* _Material for this exercise_
_ _ _ _ _ _ _

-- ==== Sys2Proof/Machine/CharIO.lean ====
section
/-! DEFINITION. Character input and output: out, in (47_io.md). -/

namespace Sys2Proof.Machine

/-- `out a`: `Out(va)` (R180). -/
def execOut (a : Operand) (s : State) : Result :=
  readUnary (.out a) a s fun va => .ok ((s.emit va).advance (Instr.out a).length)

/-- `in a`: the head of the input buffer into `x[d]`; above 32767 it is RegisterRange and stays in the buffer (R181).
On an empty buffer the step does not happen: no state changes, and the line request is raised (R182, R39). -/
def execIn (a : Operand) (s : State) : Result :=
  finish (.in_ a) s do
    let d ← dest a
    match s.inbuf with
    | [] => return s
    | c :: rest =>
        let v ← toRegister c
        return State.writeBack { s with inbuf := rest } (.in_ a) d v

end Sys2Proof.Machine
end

_ _ _ _ _ _ _

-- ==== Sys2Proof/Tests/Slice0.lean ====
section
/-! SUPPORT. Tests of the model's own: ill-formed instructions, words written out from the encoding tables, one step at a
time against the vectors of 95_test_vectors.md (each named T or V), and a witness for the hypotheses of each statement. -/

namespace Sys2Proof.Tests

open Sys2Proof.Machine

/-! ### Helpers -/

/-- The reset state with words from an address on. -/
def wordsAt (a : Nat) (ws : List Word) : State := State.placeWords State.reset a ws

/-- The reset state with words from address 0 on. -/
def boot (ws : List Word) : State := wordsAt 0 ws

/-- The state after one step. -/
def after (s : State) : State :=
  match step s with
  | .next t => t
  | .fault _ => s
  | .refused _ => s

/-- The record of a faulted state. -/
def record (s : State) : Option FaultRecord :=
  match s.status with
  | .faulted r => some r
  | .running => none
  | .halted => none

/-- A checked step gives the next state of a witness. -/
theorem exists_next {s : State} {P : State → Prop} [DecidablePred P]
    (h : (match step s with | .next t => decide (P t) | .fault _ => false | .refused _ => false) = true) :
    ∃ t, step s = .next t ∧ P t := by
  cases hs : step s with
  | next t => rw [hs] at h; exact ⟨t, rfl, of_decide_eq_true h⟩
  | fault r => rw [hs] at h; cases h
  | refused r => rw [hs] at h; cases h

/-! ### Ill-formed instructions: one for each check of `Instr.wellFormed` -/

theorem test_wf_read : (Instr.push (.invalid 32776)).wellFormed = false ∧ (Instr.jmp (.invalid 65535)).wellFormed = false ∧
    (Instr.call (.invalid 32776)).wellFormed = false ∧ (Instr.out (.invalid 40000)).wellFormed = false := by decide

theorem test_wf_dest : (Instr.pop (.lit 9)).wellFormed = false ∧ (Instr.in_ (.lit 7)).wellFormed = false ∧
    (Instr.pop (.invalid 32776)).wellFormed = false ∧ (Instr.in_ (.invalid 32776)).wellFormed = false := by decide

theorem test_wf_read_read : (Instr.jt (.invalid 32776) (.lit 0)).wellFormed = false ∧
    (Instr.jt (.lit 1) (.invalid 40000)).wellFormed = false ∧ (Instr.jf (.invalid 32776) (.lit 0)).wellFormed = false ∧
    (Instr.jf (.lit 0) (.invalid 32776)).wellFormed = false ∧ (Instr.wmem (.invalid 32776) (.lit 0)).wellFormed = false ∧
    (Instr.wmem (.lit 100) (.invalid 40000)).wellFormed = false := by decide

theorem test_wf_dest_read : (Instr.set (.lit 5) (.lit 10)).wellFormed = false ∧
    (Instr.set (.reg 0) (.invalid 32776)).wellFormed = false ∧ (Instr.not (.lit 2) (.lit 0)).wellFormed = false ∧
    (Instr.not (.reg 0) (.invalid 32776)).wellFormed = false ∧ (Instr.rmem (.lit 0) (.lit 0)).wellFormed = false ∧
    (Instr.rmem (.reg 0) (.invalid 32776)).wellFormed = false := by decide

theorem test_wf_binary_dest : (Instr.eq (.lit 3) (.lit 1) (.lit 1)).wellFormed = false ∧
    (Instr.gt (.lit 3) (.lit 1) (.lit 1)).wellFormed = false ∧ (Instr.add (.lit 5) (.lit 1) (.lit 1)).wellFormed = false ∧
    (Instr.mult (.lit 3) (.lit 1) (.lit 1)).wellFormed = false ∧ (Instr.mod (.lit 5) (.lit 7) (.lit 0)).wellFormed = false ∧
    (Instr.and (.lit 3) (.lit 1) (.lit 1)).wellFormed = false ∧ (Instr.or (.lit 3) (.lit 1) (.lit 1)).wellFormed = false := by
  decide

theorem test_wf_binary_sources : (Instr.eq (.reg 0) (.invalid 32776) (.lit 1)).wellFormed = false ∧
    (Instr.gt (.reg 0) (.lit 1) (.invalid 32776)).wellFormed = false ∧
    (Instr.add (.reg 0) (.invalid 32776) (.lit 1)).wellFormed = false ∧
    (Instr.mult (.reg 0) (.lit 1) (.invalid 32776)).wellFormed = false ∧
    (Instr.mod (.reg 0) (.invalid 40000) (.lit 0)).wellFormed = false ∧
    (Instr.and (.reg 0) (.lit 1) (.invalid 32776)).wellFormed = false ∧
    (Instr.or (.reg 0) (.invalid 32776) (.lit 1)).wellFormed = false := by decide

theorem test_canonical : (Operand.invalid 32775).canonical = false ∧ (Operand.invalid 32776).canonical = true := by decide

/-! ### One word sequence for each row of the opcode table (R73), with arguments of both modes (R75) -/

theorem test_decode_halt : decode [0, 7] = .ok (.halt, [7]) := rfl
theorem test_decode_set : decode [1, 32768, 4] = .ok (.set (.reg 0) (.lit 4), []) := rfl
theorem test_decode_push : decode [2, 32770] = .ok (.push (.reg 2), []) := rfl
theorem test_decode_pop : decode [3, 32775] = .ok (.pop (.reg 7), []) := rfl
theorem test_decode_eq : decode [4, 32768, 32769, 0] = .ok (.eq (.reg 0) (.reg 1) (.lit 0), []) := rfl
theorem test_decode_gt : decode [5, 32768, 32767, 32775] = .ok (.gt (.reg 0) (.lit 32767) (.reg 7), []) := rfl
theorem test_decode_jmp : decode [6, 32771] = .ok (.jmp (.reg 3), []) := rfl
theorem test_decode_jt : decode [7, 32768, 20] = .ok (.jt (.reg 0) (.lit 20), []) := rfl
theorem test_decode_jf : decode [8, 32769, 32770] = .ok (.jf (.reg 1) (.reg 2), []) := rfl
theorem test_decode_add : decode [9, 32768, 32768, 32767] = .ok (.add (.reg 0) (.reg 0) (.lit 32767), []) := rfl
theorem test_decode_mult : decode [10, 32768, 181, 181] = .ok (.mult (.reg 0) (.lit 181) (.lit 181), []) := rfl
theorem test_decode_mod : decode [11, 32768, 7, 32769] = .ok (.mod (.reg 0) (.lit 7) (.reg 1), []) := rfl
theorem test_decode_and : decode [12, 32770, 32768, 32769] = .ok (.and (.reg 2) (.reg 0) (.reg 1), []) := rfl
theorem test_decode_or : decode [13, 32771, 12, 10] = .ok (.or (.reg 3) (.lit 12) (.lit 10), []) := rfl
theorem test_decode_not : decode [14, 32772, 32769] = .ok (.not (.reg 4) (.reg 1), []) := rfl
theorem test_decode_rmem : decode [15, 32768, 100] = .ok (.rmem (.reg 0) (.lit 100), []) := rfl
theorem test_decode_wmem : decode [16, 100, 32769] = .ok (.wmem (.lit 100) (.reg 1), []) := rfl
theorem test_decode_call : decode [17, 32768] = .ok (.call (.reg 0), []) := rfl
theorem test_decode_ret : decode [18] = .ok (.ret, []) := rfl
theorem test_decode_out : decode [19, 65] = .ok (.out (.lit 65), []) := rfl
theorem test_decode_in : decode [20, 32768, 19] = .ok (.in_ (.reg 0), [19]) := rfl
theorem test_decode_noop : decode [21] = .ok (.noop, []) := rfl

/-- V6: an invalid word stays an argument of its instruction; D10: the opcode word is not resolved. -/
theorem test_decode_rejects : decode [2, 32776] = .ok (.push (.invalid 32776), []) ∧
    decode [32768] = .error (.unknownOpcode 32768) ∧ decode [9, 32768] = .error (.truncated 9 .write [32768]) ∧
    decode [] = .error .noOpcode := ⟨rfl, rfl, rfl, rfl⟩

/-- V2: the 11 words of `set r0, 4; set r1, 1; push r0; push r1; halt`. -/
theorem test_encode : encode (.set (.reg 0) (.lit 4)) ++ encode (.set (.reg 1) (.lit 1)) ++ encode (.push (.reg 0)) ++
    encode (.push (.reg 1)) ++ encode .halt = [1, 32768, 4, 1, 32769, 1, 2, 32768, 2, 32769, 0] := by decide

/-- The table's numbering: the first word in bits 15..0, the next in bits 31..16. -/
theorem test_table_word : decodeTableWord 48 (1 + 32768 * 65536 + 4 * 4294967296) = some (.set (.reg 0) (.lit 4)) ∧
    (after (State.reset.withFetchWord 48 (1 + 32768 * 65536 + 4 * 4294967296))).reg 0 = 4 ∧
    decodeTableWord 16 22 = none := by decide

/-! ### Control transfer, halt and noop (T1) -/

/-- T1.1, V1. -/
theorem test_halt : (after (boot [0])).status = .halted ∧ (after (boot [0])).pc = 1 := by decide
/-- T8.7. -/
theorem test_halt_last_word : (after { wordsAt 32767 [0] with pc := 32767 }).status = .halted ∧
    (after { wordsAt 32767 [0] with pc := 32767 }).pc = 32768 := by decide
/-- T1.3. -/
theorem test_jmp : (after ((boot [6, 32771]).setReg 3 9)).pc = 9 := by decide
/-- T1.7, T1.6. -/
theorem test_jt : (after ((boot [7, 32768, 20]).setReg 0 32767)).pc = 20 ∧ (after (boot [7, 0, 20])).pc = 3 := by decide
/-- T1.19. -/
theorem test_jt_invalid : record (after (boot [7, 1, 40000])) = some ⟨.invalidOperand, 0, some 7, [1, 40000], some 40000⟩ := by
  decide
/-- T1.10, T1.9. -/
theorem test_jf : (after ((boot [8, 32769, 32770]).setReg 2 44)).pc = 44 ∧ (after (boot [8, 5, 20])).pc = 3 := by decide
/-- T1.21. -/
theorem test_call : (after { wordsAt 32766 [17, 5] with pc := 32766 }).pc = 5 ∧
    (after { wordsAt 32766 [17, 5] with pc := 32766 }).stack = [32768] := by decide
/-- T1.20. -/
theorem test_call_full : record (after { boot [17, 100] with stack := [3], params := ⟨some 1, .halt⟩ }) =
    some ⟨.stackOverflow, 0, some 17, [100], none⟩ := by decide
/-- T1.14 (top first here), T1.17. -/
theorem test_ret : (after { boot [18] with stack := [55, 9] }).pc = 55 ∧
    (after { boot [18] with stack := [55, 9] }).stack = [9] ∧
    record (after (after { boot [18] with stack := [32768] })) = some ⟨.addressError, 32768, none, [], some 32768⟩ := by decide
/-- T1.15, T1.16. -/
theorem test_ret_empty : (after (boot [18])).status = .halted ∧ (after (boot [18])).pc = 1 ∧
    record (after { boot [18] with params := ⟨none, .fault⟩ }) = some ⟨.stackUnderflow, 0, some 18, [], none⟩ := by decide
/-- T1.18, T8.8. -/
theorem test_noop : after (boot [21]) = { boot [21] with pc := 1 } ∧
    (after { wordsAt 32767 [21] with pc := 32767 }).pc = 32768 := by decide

_ _ _ _ _ _ _

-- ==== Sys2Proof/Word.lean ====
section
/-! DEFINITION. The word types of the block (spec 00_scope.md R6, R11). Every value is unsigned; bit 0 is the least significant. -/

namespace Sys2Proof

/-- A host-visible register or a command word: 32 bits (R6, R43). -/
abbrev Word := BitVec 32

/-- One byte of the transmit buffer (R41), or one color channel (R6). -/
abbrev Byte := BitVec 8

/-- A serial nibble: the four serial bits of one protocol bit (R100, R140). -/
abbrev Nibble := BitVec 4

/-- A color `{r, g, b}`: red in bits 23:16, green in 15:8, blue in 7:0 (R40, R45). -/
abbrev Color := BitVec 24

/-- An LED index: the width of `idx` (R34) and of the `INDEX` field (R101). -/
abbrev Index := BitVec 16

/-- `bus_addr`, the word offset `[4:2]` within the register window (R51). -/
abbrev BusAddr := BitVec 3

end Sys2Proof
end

_ _ _ _ _ _ _

* _How to complete this task_
The output should be exactly the lines above from the line containing "(Instr.jf (.lit 0)" to the line containing "(Instr.wmem (.lit 100)", inclusive, with no other lines.

* _Exercise answer_
    (Instr.jf (.lit 0) (.invalid 32776)).wellFormed = false ∧ (Instr.wmem (.invalid 32776) (.lit 0)).wellFormed = false ∧
    (Instr.wmem (.lit 100) (.invalid 40000)).wellFormed = false := by decide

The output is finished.